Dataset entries
--- START ---

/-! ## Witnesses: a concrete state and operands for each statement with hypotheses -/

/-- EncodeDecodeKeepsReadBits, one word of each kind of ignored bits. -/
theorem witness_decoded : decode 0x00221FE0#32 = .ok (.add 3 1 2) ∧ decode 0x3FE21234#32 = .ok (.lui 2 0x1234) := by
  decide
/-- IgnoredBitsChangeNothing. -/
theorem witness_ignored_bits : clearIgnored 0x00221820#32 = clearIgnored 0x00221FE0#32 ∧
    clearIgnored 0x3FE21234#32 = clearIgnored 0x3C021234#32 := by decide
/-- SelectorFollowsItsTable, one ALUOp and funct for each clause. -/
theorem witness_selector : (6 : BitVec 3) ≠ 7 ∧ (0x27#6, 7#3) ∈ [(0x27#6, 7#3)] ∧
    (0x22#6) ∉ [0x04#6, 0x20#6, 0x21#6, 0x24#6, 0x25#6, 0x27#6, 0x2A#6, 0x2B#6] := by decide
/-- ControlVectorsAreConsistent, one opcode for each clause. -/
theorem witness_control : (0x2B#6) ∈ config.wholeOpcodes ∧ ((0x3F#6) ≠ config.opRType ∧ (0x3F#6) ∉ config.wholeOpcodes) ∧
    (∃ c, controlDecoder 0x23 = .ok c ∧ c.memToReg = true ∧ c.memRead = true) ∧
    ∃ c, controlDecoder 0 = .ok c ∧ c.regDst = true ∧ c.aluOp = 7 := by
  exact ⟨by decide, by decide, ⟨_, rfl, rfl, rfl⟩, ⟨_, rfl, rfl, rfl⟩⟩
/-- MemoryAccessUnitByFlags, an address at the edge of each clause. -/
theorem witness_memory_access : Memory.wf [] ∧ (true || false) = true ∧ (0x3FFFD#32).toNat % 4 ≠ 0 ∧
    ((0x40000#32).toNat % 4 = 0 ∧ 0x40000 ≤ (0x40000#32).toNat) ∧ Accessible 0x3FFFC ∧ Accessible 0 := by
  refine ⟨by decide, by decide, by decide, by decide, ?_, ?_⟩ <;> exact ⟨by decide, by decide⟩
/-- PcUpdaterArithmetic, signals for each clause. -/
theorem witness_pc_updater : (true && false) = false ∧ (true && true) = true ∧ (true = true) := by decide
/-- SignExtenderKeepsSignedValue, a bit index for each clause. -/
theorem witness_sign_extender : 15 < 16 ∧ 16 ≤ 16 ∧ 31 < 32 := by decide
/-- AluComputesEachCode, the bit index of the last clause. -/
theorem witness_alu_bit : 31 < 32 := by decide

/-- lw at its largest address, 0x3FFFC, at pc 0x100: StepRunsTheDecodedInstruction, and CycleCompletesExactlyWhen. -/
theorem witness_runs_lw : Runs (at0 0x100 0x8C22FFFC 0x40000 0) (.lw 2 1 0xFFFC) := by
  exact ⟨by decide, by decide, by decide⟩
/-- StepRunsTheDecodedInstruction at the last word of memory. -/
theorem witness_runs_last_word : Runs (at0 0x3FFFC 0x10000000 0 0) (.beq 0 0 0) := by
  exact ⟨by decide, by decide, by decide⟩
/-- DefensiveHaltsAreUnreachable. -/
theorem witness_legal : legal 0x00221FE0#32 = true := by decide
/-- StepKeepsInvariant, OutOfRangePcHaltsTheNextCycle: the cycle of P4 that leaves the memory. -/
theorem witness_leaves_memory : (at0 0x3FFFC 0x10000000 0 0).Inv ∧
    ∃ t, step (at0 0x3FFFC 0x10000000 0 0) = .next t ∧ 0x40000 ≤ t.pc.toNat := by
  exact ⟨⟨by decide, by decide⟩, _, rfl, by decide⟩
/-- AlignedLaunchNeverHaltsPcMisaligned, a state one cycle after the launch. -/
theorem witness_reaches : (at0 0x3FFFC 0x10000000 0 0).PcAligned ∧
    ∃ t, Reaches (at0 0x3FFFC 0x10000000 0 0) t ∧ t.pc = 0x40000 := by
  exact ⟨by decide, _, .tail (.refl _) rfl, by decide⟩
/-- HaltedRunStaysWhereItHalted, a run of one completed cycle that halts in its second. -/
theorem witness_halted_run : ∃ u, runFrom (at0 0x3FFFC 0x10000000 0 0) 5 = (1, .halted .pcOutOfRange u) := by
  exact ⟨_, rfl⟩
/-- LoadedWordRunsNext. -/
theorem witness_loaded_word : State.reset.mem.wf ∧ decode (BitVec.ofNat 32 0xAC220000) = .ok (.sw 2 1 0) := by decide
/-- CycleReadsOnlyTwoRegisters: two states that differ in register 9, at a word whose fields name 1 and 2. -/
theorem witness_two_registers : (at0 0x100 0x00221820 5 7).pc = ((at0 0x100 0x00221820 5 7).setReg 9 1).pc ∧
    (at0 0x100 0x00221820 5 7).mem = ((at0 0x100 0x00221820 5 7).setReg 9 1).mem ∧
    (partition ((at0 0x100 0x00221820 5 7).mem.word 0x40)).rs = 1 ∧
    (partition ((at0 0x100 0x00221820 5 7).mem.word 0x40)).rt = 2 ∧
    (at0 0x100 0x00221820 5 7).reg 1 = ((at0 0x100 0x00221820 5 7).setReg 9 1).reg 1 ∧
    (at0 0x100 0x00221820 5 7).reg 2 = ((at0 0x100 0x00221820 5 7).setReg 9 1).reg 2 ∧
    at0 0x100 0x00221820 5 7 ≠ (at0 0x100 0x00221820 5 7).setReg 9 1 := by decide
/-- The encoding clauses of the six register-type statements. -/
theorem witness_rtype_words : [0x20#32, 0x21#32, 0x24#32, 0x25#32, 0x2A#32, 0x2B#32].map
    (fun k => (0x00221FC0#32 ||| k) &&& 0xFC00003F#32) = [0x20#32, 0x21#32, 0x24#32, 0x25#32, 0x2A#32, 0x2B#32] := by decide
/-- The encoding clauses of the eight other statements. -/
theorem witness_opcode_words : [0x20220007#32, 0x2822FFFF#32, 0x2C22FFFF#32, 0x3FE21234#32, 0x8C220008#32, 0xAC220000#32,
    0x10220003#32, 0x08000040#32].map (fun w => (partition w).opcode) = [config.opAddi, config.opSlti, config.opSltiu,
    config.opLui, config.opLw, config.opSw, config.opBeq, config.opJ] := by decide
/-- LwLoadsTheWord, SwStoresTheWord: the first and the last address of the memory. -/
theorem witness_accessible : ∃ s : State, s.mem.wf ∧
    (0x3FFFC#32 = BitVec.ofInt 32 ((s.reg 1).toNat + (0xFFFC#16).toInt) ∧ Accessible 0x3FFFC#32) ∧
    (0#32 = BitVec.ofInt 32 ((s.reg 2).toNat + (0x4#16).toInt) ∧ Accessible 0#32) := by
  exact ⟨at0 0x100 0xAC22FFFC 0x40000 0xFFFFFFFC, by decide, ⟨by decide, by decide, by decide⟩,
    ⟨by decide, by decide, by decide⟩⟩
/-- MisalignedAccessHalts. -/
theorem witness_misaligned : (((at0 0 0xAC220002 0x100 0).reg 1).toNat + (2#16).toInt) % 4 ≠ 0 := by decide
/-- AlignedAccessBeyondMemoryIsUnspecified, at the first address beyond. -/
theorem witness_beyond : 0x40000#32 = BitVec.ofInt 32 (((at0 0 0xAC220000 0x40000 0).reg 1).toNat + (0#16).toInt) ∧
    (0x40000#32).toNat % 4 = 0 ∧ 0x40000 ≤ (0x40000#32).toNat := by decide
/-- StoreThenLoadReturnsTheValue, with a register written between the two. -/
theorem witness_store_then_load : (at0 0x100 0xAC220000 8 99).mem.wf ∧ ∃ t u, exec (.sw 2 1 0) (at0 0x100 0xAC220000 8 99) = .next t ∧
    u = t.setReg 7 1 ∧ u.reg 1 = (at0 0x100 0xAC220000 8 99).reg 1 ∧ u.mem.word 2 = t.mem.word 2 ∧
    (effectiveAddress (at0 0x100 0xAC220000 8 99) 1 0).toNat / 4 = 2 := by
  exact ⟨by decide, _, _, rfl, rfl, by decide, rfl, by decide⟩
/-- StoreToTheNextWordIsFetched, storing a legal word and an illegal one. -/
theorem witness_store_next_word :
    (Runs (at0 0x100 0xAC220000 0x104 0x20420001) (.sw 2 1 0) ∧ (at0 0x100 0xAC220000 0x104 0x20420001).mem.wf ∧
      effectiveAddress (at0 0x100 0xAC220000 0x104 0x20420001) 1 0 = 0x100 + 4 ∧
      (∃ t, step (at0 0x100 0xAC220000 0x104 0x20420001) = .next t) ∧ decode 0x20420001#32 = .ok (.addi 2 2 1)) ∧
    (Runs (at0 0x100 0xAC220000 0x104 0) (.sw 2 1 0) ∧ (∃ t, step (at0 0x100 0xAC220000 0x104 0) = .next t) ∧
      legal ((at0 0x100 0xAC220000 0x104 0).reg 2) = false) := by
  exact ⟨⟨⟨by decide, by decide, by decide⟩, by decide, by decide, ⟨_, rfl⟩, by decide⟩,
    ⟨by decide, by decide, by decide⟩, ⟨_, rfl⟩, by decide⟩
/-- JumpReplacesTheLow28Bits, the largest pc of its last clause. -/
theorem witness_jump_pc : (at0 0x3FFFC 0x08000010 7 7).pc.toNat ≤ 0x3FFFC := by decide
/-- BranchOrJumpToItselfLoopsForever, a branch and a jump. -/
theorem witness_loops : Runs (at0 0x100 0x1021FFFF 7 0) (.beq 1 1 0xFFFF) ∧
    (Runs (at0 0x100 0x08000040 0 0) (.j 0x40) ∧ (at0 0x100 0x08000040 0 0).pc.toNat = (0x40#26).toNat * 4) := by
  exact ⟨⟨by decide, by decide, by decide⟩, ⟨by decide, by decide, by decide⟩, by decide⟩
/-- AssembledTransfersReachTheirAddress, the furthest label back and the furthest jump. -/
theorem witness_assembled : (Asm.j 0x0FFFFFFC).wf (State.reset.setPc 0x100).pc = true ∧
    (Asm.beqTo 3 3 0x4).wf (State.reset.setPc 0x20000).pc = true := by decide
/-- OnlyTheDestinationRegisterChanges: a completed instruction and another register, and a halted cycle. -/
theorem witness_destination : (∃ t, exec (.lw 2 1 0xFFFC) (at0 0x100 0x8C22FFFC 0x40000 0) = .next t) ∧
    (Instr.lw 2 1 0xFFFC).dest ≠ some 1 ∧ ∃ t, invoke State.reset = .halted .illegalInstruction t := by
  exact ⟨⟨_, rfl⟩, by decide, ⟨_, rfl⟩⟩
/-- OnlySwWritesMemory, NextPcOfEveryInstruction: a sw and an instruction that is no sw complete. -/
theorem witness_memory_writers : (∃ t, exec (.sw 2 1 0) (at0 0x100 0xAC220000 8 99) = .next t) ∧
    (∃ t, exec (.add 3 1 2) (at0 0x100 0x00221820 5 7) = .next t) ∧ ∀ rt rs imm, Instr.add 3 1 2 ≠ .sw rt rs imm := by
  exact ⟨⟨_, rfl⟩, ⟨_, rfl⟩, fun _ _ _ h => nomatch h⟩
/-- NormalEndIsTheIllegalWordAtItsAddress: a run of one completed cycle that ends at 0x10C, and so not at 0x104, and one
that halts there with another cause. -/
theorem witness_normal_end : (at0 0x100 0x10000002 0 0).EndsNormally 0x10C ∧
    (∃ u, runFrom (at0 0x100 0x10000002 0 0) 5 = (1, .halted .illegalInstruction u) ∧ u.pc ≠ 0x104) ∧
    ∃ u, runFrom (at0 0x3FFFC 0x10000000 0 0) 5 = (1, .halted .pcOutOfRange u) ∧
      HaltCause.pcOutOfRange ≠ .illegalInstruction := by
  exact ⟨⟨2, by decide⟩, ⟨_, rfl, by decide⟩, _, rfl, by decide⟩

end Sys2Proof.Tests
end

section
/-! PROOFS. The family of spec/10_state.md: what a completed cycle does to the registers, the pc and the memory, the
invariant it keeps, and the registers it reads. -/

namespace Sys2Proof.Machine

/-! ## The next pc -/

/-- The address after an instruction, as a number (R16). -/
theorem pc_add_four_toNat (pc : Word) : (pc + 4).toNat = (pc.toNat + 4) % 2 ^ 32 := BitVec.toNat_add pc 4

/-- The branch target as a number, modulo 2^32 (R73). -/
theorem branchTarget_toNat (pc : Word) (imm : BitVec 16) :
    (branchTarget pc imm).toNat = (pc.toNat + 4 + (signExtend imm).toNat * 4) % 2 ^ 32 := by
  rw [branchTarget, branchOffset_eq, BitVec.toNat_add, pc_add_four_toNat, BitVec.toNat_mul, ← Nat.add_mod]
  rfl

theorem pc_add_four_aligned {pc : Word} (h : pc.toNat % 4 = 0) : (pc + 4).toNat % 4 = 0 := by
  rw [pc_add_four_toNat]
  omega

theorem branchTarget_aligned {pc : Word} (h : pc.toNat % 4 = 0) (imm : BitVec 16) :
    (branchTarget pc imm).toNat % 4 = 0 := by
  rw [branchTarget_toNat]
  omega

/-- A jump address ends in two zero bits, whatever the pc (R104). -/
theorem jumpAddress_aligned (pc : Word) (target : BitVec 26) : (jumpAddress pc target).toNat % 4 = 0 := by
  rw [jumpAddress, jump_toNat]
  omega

--- END ---

*WORK REQUEST*. Starting from the top of the records and ending at the line that contains "theorem witness_runs_lw : Runs", repeat each line exactly and return only those lines.

*RESPONSE AREA*.
/-! ## Witnesses: a concrete state and operands for each statement with hypotheses -/

/-- EncodeDecodeKeepsReadBits, one word of each kind of ignored bits. -/
theorem witness_decoded : decode 0x00221FE0#32 = .ok (.add 3 1 2) ∧ decode 0x3FE21234#32 = .ok (.lui 2 0x1234) := by
  decide
/-- IgnoredBitsChangeNothing. -/
theorem witness_ignored_bits : clearIgnored 0x00221820#32 = clearIgnored 0x00221FE0#32 ∧
    clearIgnored 0x3FE21234#32 = clearIgnored 0x3C021234#32 := by decide
/-- SelectorFollowsItsTable, one ALUOp and funct for each clause. -/
theorem witness_selector : (6 : BitVec 3) ≠ 7 ∧ (0x27#6, 7#3) ∈ [(0x27#6, 7#3)] ∧
    (0x22#6) ∉ [0x04#6, 0x20#6, 0x21#6, 0x24#6, 0x25#6, 0x27#6, 0x2A#6, 0x2B#6] := by decide
/-- ControlVectorsAreConsistent, one opcode for each clause. -/
theorem witness_control : (0x2B#6) ∈ config.wholeOpcodes ∧ ((0x3F#6) ≠ config.opRType ∧ (0x3F#6) ∉ config.wholeOpcodes) ∧
    (∃ c, controlDecoder 0x23 = .ok c ∧ c.memToReg = true ∧ c.memRead = true) ∧
    ∃ c, controlDecoder 0 = .ok c ∧ c.regDst = true ∧ c.aluOp = 7 := by
  exact ⟨by decide, by decide, ⟨_, rfl, rfl, rfl⟩, ⟨_, rfl, rfl, rfl⟩⟩
/-- MemoryAccessUnitByFlags, an address at the edge of each clause. -/
theorem witness_memory_access : Memory.wf [] ∧ (true || false) = true ∧ (0x3FFFD#32).toNat % 4 ≠ 0 ∧
    ((0x40000#32).toNat % 4 = 0 ∧ 0x40000 ≤ (0x40000#32).toNat) ∧ Accessible 0x3FFFC ∧ Accessible 0 := by
  refine ⟨by decide, by decide, by decide, by decide, ?_, ?_⟩ <;> exact ⟨by decide, by decide⟩
/-- PcUpdaterArithmetic, signals for each clause. -/
theorem witness_pc_updater : (true && false) = false ∧ (true && true) = true ∧ (true = true) := by decide
/-- SignExtenderKeepsSignedValue, a bit index for each clause. -/
theorem witness_sign_extender : 15 < 16 ∧ 16 ≤ 16 ∧ 31 < 32 := by decide
/-- AluComputesEachCode, the bit index of the last clause. -/
theorem witness_alu_bit : 31 < 32 := by decide

/-- lw at its largest address, 0x3FFFC, at pc 0x100: StepRunsTheDecodedInstruction, and CycleCompletesExactlyWhen. -/
theorem witness_runs_lw : Runs (at0 0x100 0x8C22FFFC 0x40000 0) (.lw 2 1 0xFFFC) := by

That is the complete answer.